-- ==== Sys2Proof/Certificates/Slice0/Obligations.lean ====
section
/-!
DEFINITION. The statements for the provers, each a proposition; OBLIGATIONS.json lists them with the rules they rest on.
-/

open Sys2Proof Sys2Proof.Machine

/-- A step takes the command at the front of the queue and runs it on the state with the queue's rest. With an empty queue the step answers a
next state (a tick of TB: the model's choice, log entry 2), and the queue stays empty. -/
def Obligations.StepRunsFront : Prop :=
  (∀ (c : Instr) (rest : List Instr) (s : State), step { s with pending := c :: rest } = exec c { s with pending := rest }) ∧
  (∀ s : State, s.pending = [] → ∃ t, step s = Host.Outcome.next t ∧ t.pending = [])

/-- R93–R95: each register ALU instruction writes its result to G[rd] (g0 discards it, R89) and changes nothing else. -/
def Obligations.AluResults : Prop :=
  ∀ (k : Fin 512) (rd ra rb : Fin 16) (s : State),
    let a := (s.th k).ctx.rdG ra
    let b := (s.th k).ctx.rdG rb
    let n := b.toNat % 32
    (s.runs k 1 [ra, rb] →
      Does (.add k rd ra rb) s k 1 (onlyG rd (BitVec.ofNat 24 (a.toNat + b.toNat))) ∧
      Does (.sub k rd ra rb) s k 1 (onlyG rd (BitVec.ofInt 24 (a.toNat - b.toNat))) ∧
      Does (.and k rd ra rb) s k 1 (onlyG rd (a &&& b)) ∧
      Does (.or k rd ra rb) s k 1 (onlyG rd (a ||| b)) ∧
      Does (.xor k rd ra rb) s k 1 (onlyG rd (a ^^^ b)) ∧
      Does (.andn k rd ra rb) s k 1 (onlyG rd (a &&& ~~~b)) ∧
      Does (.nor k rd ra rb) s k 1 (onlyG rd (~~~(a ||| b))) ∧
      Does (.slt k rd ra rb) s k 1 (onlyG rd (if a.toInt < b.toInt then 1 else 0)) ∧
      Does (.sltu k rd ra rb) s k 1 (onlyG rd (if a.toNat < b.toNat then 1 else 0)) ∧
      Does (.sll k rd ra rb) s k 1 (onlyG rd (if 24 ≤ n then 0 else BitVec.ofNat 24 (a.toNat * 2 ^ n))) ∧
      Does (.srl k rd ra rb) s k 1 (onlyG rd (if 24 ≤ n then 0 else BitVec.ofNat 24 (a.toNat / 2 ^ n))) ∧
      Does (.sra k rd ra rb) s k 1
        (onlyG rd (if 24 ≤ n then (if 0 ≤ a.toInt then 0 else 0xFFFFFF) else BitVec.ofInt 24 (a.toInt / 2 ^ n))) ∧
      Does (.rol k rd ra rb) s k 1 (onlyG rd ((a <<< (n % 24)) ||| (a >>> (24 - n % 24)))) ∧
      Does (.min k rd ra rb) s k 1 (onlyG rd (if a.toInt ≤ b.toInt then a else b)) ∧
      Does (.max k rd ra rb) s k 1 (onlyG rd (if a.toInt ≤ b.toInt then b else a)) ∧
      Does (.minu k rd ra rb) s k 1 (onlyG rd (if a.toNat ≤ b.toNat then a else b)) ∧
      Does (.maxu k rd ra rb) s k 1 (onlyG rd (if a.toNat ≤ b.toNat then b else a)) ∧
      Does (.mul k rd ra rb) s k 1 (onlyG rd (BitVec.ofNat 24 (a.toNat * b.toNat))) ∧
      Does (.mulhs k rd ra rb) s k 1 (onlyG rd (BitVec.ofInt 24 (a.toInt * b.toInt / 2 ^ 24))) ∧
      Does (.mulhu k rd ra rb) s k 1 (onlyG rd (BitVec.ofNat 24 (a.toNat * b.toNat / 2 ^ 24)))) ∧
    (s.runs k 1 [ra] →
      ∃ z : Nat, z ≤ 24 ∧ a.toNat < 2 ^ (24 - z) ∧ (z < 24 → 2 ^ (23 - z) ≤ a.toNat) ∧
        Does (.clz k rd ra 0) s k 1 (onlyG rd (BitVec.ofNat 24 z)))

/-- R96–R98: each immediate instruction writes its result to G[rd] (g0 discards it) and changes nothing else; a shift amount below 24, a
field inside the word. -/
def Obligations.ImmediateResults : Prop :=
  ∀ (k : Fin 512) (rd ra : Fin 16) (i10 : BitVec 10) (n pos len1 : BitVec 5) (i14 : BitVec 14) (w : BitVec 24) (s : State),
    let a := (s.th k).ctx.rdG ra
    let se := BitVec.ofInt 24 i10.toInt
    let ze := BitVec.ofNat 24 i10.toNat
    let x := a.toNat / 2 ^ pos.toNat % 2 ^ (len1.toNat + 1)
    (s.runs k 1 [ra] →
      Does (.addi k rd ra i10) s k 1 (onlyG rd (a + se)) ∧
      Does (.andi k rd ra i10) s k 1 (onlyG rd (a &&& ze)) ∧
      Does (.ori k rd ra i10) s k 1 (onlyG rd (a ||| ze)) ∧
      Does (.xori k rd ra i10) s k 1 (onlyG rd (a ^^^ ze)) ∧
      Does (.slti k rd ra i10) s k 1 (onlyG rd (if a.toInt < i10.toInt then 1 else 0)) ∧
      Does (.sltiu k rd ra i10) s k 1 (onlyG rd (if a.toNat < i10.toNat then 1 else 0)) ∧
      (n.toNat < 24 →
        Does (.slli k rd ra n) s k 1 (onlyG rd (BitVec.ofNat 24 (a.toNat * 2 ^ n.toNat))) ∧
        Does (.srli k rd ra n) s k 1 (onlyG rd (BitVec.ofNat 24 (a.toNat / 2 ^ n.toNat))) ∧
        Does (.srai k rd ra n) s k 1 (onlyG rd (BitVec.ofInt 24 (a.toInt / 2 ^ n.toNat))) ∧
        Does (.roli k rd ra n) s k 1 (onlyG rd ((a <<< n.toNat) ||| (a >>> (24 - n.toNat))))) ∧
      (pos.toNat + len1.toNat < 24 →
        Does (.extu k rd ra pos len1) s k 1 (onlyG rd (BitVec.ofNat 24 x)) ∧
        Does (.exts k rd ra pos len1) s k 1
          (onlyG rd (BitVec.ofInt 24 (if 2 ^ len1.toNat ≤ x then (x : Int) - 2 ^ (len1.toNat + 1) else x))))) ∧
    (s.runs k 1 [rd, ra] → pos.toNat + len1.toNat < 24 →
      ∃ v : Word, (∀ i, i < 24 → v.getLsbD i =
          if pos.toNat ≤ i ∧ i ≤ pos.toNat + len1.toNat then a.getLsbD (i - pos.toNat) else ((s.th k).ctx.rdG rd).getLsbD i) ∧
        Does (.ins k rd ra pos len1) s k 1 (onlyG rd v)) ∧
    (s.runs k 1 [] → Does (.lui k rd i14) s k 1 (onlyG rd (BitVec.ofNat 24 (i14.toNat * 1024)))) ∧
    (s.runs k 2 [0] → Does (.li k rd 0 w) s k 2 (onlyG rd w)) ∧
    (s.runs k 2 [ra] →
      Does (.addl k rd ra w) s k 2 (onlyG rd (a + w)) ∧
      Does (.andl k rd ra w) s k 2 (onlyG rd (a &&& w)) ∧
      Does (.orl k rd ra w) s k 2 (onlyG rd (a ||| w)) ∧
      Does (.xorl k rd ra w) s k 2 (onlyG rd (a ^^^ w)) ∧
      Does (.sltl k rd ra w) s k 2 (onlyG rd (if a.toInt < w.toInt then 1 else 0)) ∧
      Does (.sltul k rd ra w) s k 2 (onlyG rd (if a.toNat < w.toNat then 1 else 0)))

- [Requirement]:
Could you restate word for word the lines above from the one containing "step answers a" through the one containing "512) (rd ra rb", both included, and nothing else?

- [Final answer]:
/-- A step takes the command at the front of the queue and runs it on the state with the queue's rest. With an empty queue the step answers a
next state (a tick of TB: the model's choice, log entry 2), and the queue stays empty. -/
def Obligations.StepRunsFront : Prop :=
  (∀ (c : Instr) (rest : List Instr) (s : State), step { s with pending := c :: rest } = exec c { s with pending := rest }) ∧
  (∀ s : State, s.pending = [] → ∃ t, step s = Host.Outcome.next t ∧ t.pending = [])

/-- R93–R95: each register ALU instruction writes its result to G[rd] (g0 discards it, R89) and changes nothing else. -/
def Obligations.AluResults : Prop :=
  ∀ (k : Fin 512) (rd ra rb : Fin 16) (s : State),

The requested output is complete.